To handle unstructured PDFs (headers, footers, page numbers, watermarks), preprocessing removes noise before embedding generation:
- Frequency-based header/footer detection
- Regex-based watermark removal
- Page number elimination
- Whitespace normalization
This improves retrieval quality by reducing noise in vector representations.
The system was extended with a lightweight decoder model optimized for CPU inference.
Based on evaluation of 5 lightweight models:
| Model | Params | CPU Feasible | Hallucination Control | Selected |
|---|---|---|---|---|
| Qwen2.5-1.5B-Instruct | 1.5B | Excellent | Good | Yes |
| Phi-3 Mini 4K | 3.8B | Good | Excellent | heavier |
| TinyLlama 1.1B | 1.1B | Excellent | Weaker | No |
| Llama 3.2-3B | 3B | Limited | Good | No |
| Mistral 7B | 7B | No | Good | No |
- 1.5B parameters — lightweight enough for CPU
- 32K context window — handles long document chunks
- Strong instruction following — respects "answer only from context"
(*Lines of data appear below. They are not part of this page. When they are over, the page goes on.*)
-- ==== Sys2Proof/Machine/Kernel.lean ====
section
/-! DEFINITION. The queue scheduler and the dispatcher: mapping, slices, records, kernel descriptors and group tables,
placement, retirement (spec/06_queue.md R114 to R124, spec/07_kernel.md R129 to R142, spec/11_group.md R215 to R218). -/

namespace Sys2Proof.Machine

/-! ### Queues (R115 to R118) -/

/-- A context whose queues may be served: in READY or RUNNING and not draining. -/
def State.canServe (s : State) (tag : Nat) : Bool :=
  let c := s.ctx tag
  (c.st == .ready || c.st == .running) && c.drain.isNone

/-- The queue is the pull queue of a kernel of which a cord is placed or saved (R142). -/
def State.isPullQ (s : State) (tag q : Nat) : Bool :=
  let k := fun (c : Cord) => c.tag == tag && c.kernel.persist && c.kernel.pullq == q
  s.cords.any k || (s.ctx tag).images.any fun m => k m.cord

/-- A doorbell of a queue (R116, R117, R142): one that is IDLE and not empty waits for a slot. A queue whose descriptor or
ring does not translate waits too, so that mapping reports it (R115). False where the queue cannot be read yet. -/
def State.ring (s : State) (tag q : Nat) : State × Bool :=
  let c := s.ctx tag
  if c.qcount ≤ q ∨ ¬ (c.st = .ready ∨ c.st = .running ∨ c.st = .preempted) then (s, true)
  else if s.isPullQ tag q then
    ({ s with waves := s.waves.map fun (w : Wave) => match w.wait with
      | .pop p _ => if p = q ∧ s.tagOf w = tag then { w with wait := .pop p true } else w
      | _ => w }, true)
  else if s.qState tag q ≠ .idle then (s, true)
  else match s.headEntry (schedVia tag) q with
    | (s, .ok (_, some _)) => (s.setQueue tag q .waiting, true)
    | (s, .ok (_, none)) => (s, true)
    | (s, .fault _ _ _) => (s.setQueue tag q .waiting, true)
    | (s, .bad) => (s.faultLater tag, true)
    | (t, .wait) => (s.waited t, false)

/-- DOORBELL (R117): one that cannot read its queue yet is kept until it can. -/
def execDoorbell (tag q : Nat) (s : State) : Out :=
  .next (match s.ring tag q with
    | (s, true) => s
    | (s, false) => { s with bells := s.bells ++ [(tag, q)] })

/-- Kept doorbells, tried again (R117). -/
def State.ringAgain (s : State) : State :=
  s.bells.foldl (fun s x => match s.ring x.1 x.2 with
    | (t, true) => { t with bells := t.bells.erase x }
    | (t, false) => t) s

def descSlice (d : List Byte) : Nat := numAt d 10 2

/-- A descriptor that the check at mapping accepts (R115). -/
def descOk (c : Ctx) (d : List Byte) : Bool :=
  zeroAt d 40 24 && byteAt d 15 == 0 && byteAt d 9 == 0 && decide (4 ≤ descLog2 d) && decide (descLog2 d ≤ 20) &&
  decide (10 ≤ descSlice d) && decide (descSlice d ≤ 10000) && decide (descPrio d ≤ c.prio) &&
  canonical (BitVec.ofNat 64 (descBase d)) && descBase d % 64 == 0 && versionOk (byteAt d 12) c.qver.toNat

/-- A waiting queue takes a slot: the check of R115, then the descriptor is loaded and the slice begins. -/
def State.mapQueue (s : State) (slot tag q : Nat) : State :=
  let desc := s.qDesc tag q
  let t0 := s
  match andThen (s.viaLoad (schedVia tag) desc 64) fun s d =>
        andThen (s.viaLocate (schedVia tag) 1 [(desc, 32)]) fun s _ => (s, .ok d) with
  | (s, .ok d) =>
    if !descOk (s.ctx tag) d then (if t0.canStop tag q then s.stopQueue tag q 0x10 else t0)
    else
      let x : Slot := { slot := slot, tag := tag, q := q, prio := descPrio d, slice := descSlice d,
                        sliceEnd := s.time + 1000 * descSlice d, log2 := descLog2 d, base := descBase d }
      { s.setQueue tag q .mapped with slots := s.slots ++ [x] }
  | (s, .fault _ _ _) => if t0.canStop tag q then s.stopQueue tag q 0x10 else t0
  | (s, .bad) => s.ctxFault tag 0x50
  | (t, .wait) => s.waited t

/-- Waiting queues that may take a slot. -/
def State.waiting (s : State) : List Queue :=
  s.queues.filter fun x => x.st == .waiting &&
    (let c := s.ctx x.tag; (c.st == .ready || c.st == .running || c.st == .preempted) && c.drain.isNone)

/-- The queue that has waited longest, of a list. -/
def longestWaiting (l : List Queue) : Option Queue :=
  l.foldl (fun (b : Option Queue) x => match b with
    | none => some x
    | some y => if x.since < y.since then some x else some y) none

/-- The waiting queue that a free slot goes to (R118). -/
def State.nextWaiting (s : State) : Option Queue :=
  let l := s.waiting
  let top := (l.map fun x => s.queuePrio x.tag x.q).foldl max 0
  longestWaiting (l.filter fun x => s.queuePrio x.tag x.q == top)

/-- QUEUE_MAP (R116, R118). -/
def execQueueMap (slot : Nat) (s : State) : Out :=
  if Config.queueSlots ≤ slot ∨ s.slots.any fun x => x.slot == slot then .next s
  else match s.nextWaiting with
    | none => .next s
    | some x => .next (s.mapQueue slot x.tag x.q)

/-- A record of the queue has been taken and has not expanded every cord (R116, R119). -/
def State.expandsOf (s : State) (tag q : Nat) : Bool :=
  s.recs.any fun r => r.tag == tag && r.q == q && (match r.stage with | .taken | .expanding _ => true | _ => false)

/-- The queue that takes a slot whose slice has ended: of strictly higher priority, else of equal priority (R118). -/
def State.sliceTaker (s : State) (x : Slot) : Option Queue :=
  match longestWaiting (s.waiting.filter fun y => decide (x.prio < s.queuePrio y.tag y.q)) with
  | some y => some y
  | none => longestWaiting (s.waiting.filter fun y => s.queuePrio y.tag y.q == x.prio)

/-- The scheduler pre-empts a context: its waves stop, and its drain begins (R96, R110). In READY nothing is resident. -/
def State.preempt (s : State) (tag : Nat) : State :=
  if (s.ctx tag).st = .running then s.modCtx tag fun c => { c with drain := some s.time } else s

/-- A slot's own copy of a descriptor with a parity error is discarded and read again (R17); where it no longer translates the
queue stops as one whose descriptor the check at mapping refuses (R115). The slot as it stands then: none when the queue has
stopped or the read must wait. -/
def State.meetSlot (s : State) (n : Nat) : Option Slot × State :=
  match s.slots.find? fun x => x.slot == n with
  | none => (none, s)
  | some x =>
    if s.flaws.any fun f => f.place == .slot n then
      let t : State := { s with flaws := s.flaws.filter fun f => f.place != .slot n }
      match t.viaLoad (schedVia x.tag) (s.qDesc x.tag x.q) 64 with
      | (t, .ok d) =>
        let y := { x with prio := descPrio d, slice := descSlice d, log2 := descLog2 d, base := descBase d }
        (some y, { t with slots := modWhere t.slots (fun y => y.slot == n) fun _ => y })
      | (t, .bad) => (none, t.faultLater x.tag)
      | (_, .fault _ _ _) => (none, if s.canStop x.tag x.q then t.stopQueue x.tag x.q 0x10 else s)
      | (u, .wait) => (none, s.waited u)
    else (some x, s)

/-- SLICE_END (R116, R118): where another queue takes the slot, records already taken finish expanding first. -/
def execSliceEnd (slot : Nat) (s : State) : Out :=
  match s.meetSlot slot with
  | (none, s) => .next s
  | (some x, s) =>
    if s.time < x.sliceEnd then .next s
    else match s.sliceTaker x with
      | none => .next { s with slots := modWhere s.slots (fun y => y.slot == slot) fun y =>
          { y with sliceEnd := s.time + 1000 * y.slice } }
      | some y =>
        if s.expandsOf x.tag x.q then .next s
        else
        let s := { s with slots := s.slots.filter fun z => z.slot != slot }
        let s := s.setQueue x.tag x.q .waiting
        let s := if s.slots.any fun z => z.tag == x.tag then s else if y.tag = x.tag then s else s.preempt x.tag
        .next (s.mapQueue slot y.tag y.q)

/-- QUEUE_RESUME (R116, R121). -/
def execQueueResume (tag q : Nat) (s : State) : Out :=
  if s.qState tag q ≠ .stopped then .next s
  else
    let s := s.setQueue tag q .idle
    let again := fun (p : Piece) => match p.st with | .stopped _ _ => { p with st := PieceState.todo } | _ => p
    .next { s with recs := s.recs.map fun (r : Rec) => match r.stage with
      | .copying l => if r.tag = tag ∧ r.q = q then { r with stage := .copying (l.map again) } else r
      | _ => r }

/-! ### Ends of work -/

/-- A cord's record. -/
def State.recOf (s : State) (uid : Nat) : Option Rec := s.recs.find? fun r => r.uid == uid
/-- A cord of the record is placed or saved. -/
def State.hasCords (s : State) (uid : Nat) : Bool :=
  s.cords.any (fun c => c.recUid == uid) || s.ctxs.any fun x => x.images.any fun m => m.cord.recUid == uid

/-- A record of a queue is in work: it expands, or a COPY or RAYGEN record has not ended (R96). -/
def State.worksOf (s : State) (tag q : Nat) : Bool :=
  s.recs.any fun r => r.tag == tag && r.q == q && r.stage != .expanded

/-- The context returns to READY when no cord is resident and no slot holds a record of it (R96). -/
def State.readyCheck (s : State) (tag : Nat) : State :=
  if (s.ctx tag).st = .running && (s.ctx tag).drain.isNone && !(s.cords.any fun c => c.tag == tag) && (s.ctx tag).images.isEmpty &&
      !(s.slots.any fun x => x.tag == tag && s.worksOf tag x.q)
  then s.setCtx tag .ready else s

/-- A mapped queue whose ring is empty and whose records' cords have all retired gives its slot back (R116). -/
def State.idleCheck (s : State) (tag q : Nat) : State :=
  let busy := s.recs.any fun r => r.tag == tag && r.q == q && (s.hasCords r.uid || r.stage != .expanded)
  if busy || s.qState tag q != .mapped then s
  else match s.headEntry (schedVia tag) q with
    | (s, .ok (_, none)) =>
      ({ s with slots := s.slots.filter fun x => !(x.tag == tag && x.q == q) }.setQueue tag q .idle).readyCheck tag
    | (t, .wait) => s.waited t
    | (s, .bad) => s.faultLater tag
    | _ => s

/-! ### Taking records (R117, R119) -/

/-- A queue may take its next record: what it took before has expanded, and kept COPY pieces have been tried (R116). -/
def State.mayTake (s : State) (tag q : Nat) : Bool :=
  !s.recs.any fun r => r.tag == tag && r.q == q && (match r.stage with
    | .taken | .expanding _ | .raygen | .raygenRan _ _ _ _ => true
    | .copying l => l.any fun p => p.st.open || p.st.fault.isSome
    | .expanded => false)

/-- A slice has ended and another queue takes the slot: no further record is taken from the ring (R116, R118). -/
def State.sliceOver (s : State) (x : Slot) : Bool := decide (x.sliceEnd ≤ s.time) && (s.sliceTaker x).isSome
- Apache 2.0 license — commercial use permitted
- Fast inference on CPU — optimized for resource-constrained environments
| Metric | Value |
|---|---|
| First load time | ~2-3 minutes |
| Inference per question | 10-30 seconds |
| RAM usage | ~4-6 GB |
| Context window | 32,768 tokens |
- Python — Core language
- sentence-transformers — Embedding model (
all-MiniLM-L6-v2) - ChromaDB — Vector database (persistent storage)
- PyPDF — PDF text extraction
- Transformers (Hugging Face) — Qwen2.5-1.5B for answer generation
git clone <repo_url>
cd rag_ini
python -m venv venv
venv\Scripts\activate
pip install -r requirements.txt
Usage
Step 1: Store Embeddings
python src/store.py
Step 2: Query the System
python src/query.py
Step 3: Using Qwen2.5-1.5B
python src/generate_answer_qwen.py
📚Key Learnings
Chunk size & overlap - Critical for preserving semantic context
Same embedding model - Must be used for documents and queries
In-memory vs persistent DB - Persistence enables reuse without recomputation
Cosine similarity - Measures direction, not magnitude - ideal for text
Decoder grounding - Lightweight models can run on CPU with proper prompting
Hallucination control - System prompt + low temperature reduces made-up answers
🔮Future Improvements
Sentence-aware chunking (instead of fixed character count)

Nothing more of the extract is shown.